To determine the net loss of utility for each group, we average the gains and losses of utility at each percentile. If no systematic discrimation is present, utility differences should average out to zero. The sum of the averages for each group yields the average utility loss per employee — again, this total can never result in a net gain given the convexity of utility. The next task is to redollarize this utility figure. To create comparability with corporate financials, this can be accomplished by determining the dollar value loss by shareholders that would result in the same level of utility sacrificed.

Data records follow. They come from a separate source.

/-- Tasks whose bytes count together: one list for each piece of work. -/
def workTasks (p : Plan) (t : TaskPlan) : List TaskPlan :=
  match t.shape with
  | .fixed _ => [t]
  | .fill => [t]
  | .drain => [t]
  | .stage => [t]
  | s => if t.resumes.isSome then [t] else tasksOf p s

/-- The pieces of work of a plan: its DDR bytes by group, with the windows they are spread over. -/
def ddrLoads (d n : Dev) (p : Plan) : List (Nat × Nat × List Window) :=
  (p.tasks.filter (fun t => (workTasks p t).head?.any (·.id == t.id))).flatMap (fun t =>
    match shapeApp d t with
    | none => []
    | some (_, x) => (workDdr d n x.book p t).map (fun y => (y.1, y.2, ddrWindows (workTasks p t))))

/-- Scrubs run in the housekeeping slice (R369). -/
def scrubsOk (n : Dev) (p : Plan) : Bool :=
  p.scrubs.all (fun x => decide (x.1 < 8) && decide (hkStart n ≤ x.2.1) && decide (x.2.1 < x.2.2) && decide (x.2.2 ≤ guardStart n))
/-- The bytes that they write, at SCRUB_RATE. -/
def scrubLoads (n : Dev) (p : Plan) : List (Nat × Nat × List Window) :=
  p.scrubs.map (fun x => (x.1, reg n 0x8150 0x00 * (x.2.2 - x.2.1), [{ eng := 0, start := x.2.1, stop := x.2.2, count := 0, reads := [] }]))

/-- In no span of 4,096 hclk do the planned bytes of a die group pass DDR_PLAN_LIMIT / 1,000 of what it moves at its peak, 32 bytes a
transfer; a load of even rate is most where a span begins or ends with a window. A disabled group moves none. -/
def ddrOk (d n : Dev) (p : Plan) : Bool :=
  let loads := ddrLoads d n p ++ scrubLoads n p
  (List.range 8).all (fun g =>
    let mine := loads.filter (·.1 == g)
    let ends := (mine.flatMap (fun (y : Nat × Nat × List Window) => y.2.2)).flatMap (fun w => [w.start, w.stop])
    let peak := if n.mem.usable.get 0 g = 0 then 0 else reg n 0x1100 0x00 * 32 * 4096
    (ends ++ ends.map (· - 4096)).all (fun x =>
      decide ((mine.map (fun (y : Nat × Nat × List Window) => spanBytes x y.2.1 y.2.2)).sum * 1000 * n.pow.mhz ≤ reg n 0x1104 0x00 * peak)))

/-! ## Ring fills ahead of use (R150, R151, R180) -/

def planTask (p : Plan) (id : Nat) : Option TaskPlan := p.tasks.find? (·.id == id)

/-- A matrix window opens after the planned completion of the transfers that fill the slots it reads. -/
def readsOk (p : Plan) (t : TaskPlan) : Bool :=
  t.windows.all (fun w => w.reads.all (fun id => (planTask p id).any (fun s => s.windows.all (fun v => decide (v.stop ≤ w.start)))))

/-- A transfer that fills a slot for a micro-batch and layer is read by a matrix window of that work. -/
def isRead (p : Plan) (i l id : Nat) : Bool :=
  (tasksOf p (.rows i l)).any (fun t => t.windows.any (fun w => engMatrix w.eng && w.reads.contains id))

def overlaps (v w : Window) : Bool := decide (v.start < w.stop) && decide (w.start < v.stop)

/-- The layer worked before a layer. -/
def layerBefore (ls : List Nat) (l : Nat) : Option Nat := if ls.idxOf l = 0 then none else ls[ls.idxOf l - 1]?

/-- Slots of the ring that a plan's transfers fill: at least three (R150). -/
def ringSlots (p : Plan) (c r : Nat) : Nat :=
  ((p.rings.find? (fun x => x.1 == c && x.2.1 == r)).map (fun x => BRing.slots x.2.2)).getD 0

/-- The transfers that fill the first slots of a streamed layer overlap the matrix windows of the layer before it. -/
def firstFillsOk (d : Dev) (p : Plan) (b : Batch) (i l k : Nat) : Bool :=
  let ts := tasksOf p (.weights i l k 0 0)
  let slots := ((ts.head?.map (fun t => match t.shape with | .weights _ _ c r _ => ringSlots p c r | _ => 0)).getD 0)
  match layerBefore (batchLayers d b) l with
  | none => true
  | some m =>
    let matrix := ((tasksOf p (.rows i m)).flatMap (·.windows)).filter (fun w => engMatrix w.eng)
    (ts.take slots).all (fun t => t.windows.all (fun v => matrix.any (overlaps v)))

/-- The half that LIVE_BUF will hold in the planned frame (R177). -/
def plannedHalf (d : Dev) (v : Nat) : Bool := (variant d v).any (fun r => r.liveB != r.flipSeen)

/-- The half that a micro-batch reads: for a check, the one that is not live. -/
def batchHalf (d : Dev) (b : Batch) (v : Nat) : Bool := plannedHalf d v != batchChecks b

/-- Every pass through a streamed layer is fed by ring fills, each read (R151); every patch that a micro-batch's variants have on a layer
is copied from the buffer half planned (R177, R180). -/
def feedsOk (d : Dev) (p : Plan) : Bool :=
  p.tasks.all (readsOk p) &&
  p.batches.zipIdx.all (fun x => match batchBook d x.1 with
    | none => false
    | some c => (batchLayers d x.1).all (fun l =>
      (!c.streamLayers.contains l ||
        (appClusters d x.1.app).all (fun k => (priceOf c l (engTe k)).isNone ||
          (!(tasksOf p (.weights x.2 l k 0 0)).isEmpty && firstFillsOk d p x.1 x.2 l k))) &&
      (batchVariants x.1).all (fun v => (patchesAt d v l).isEmpty ||
        !(tasksOf p (.patch x.2 l v (batchHalf d x.1 v))).isEmpty))) &&
  p.tasks.all (fun t => match t.shape with
    | .weights i l c r s => decide (3 ≤ ringSlots p c r) && decide (s < ringSlots p c r) && isRead p i l t.id
    | .patch i l v b => (batchAt p i).any (fun y => b == batchHalf d y v) && isRead p i l t.id
    | _ => true)

/-! ## Run tables (R163, R170, R179) -/

/-- Runs of a micro-batch: pieces of one variant side by side. -/
def runsIn : List RowPiece → List (Nat × Nat)
  | [] => []
  | x :: r => match runsIn r with
    | (v, n) :: rest => if v = x.variant then (v, n + x.n) :: rest else (x.variant, x.n) :: (v, n) :: rest
    | [] => [(x.variant, x.n)]
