-- ==== Sys2Proof/Machine/Dispatch.lean ====
section
/-! DEFINITION. The one dispatch: each command of the opcode table to its own meaning. -/
namespace Sys2Proof.Machine
open Sys2Proof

We can arrive at a cumulative figure by multiplying this dollar value by the total number of employees.
Going back to our example, let’s assume the net utility loss is 0.008 at each employee percentile. Let’s further assume that the average income of shareholders weighted by the value of their shareholdings is $250,000, and that at this income level a loss of utility of 0.008 equates to about $250. If the firm employs 100,000 people, the disutility of discrimination would have a negative social value of $25 million per year from the perspective of a socially responsible investor. We would then apply a social discount rate (SDR) to this annual figure to estimate the present social value lost. Using a SDR of 2% (and assuming no real growth in the disparity of income by race) would translate to a social loss of approximately $1.2 billion.

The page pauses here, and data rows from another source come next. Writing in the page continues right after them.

-- ==== Sys2Proof/Certificates/Slice0/Obligations.lean ====
section
/-!
DEFINITION. The statements of this model, family by family. A statement about a command says for which states and operands
the command has its own effect, and gives the next state: `{ t.dev with … := s.dev.… } = s.dev` says that nothing of
the device changed but the fields named.
-/
open Sys2Proof Sys2Proof.Machine

/-! ## Events (R412 to R426) -/

/-- R416: a PENDING source's effective level is its LEVEL, one more for each full AGE_LIMIT × 1,024 hclk since the firing
that made it PENDING, at most 14, and LEVEL itself where that is 0 or 15 (an AGE_LIMIT of 0 never raises, R413); in any
other state it is LEVEL; and the record written when the source is taken carries it. -/
def Obligations.EffectiveLevel : Prop :=
  ∀ (d : Dev) (n : Nat) (q : Source) (lost : Bool),
    (q.st ≠ .pending → effLevel d q = q.level) ∧
    (q.st = .pending → (q.level = 0 ∨ q.level = 15 ∨ q.ageLimit = 0) → effLevel d q = q.level) ∧
    (q.st = .pending → 0 < q.level → q.level < 15 → 0 < q.ageLimit →
      effLevel d q = min 14 (q.level + (now d - q.since) / (1024 * q.ageLimit))) ∧
    field (eventRecord d n q lost) 11 4 = effLevel d q ∧ q.level ≤ effLevel d q ∧ effLevel d q ≤ 15

/-- EVENT_FIRE (R415): an INACTIVE source of LEVEL above 0 becomes PENDING with the firing's frame, offset, CODE and ARG; a
PENDING one stays, an ACTIVE one becomes ACTIVE_PENDING, each with COALESCED one up; a source at LEVEL 0 is counted and
nothing more. Every firing counts in EVENTS_RAISED, a merged one in EVENTS_COALESCED too; nothing else changes. FATAL (source 0)
has a statement of its own. That the record to come of an ACTIVE source carries CODE and ARG of the first firing merged into it is log entry 13's choice. -/
def Obligations.EventFirePends : Prop :=
  ∀ (op : FireOp) (s : State), op.src < 2048 → op.src ≠ 0 → srcInfo op.src ≠ none →
    let q := source s.dev op.src
    let fired := { q with frame := s.dev.frame.no, offset := max s.dev.frame.off op.off, code := op.code, arg := op.arg }
    ∃ t, exec (.eventFire op) s = .next t ∧
      (q.level ≠ 0 → q.st = .inactive → source t.dev op.src =
        { fired with st := .pending, coalesced := 0, since := s.dev.frame.base + max s.dev.frame.off op.off, raised := 0 }) ∧
      (q.level ≠ 0 → q.st = .pending → source t.dev op.src = { q with coalesced := q.coalesced + 1 }) ∧
      (q.level ≠ 0 → q.st = .active → source t.dev op.src = { fired with st := .activePending, coalesced := q.coalesced + 1 }) ∧
      (q.level ≠ 0 → q.st = .activePending → source t.dev op.src = { q with coalesced := q.coalesced + 1 }) ∧
      (q.level = 0 → source t.dev op.src = q) ∧
      reg t.dev 0x7004 0x00 = reg s.dev 0x7004 0x00 + 1 ∧
      reg t.dev 0x7004 0x01 = reg s.dev 0x7004 0x01 + (if q.level ≠ 0 ∧ q.st ≠ .inactive then 1 else 0) ∧
      (∀ n, n ≠ op.src → source t.dev n = source s.dev n) ∧
      { t.dev with
        ev := { t.dev.ev with sources := s.dev.ev.sources }, regs := s.dev.regs, frame := s.dev.frame } = s.dev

One potential pushback against this type of analysis from corporations would be “competitive” concerns. Companies don’t want to disclose their compensation information for an obvious reason: they want to pay everybody as little as possible and don’t want employees negotiating their way up the pay scale within or across the industry. But this concern can be obviated with a standard that only asks them to disclose a single dollar figure for chosen employee categories using the method above along with detail on any assumptions made.
Perhaps the greater impediment to adoption is that this figure can only highlight an ill — it will only yield a social cost. In that respect, it is no different than carbon emissions. Hence, it may require a similar level of social muscle to make this type of disclosure a reality.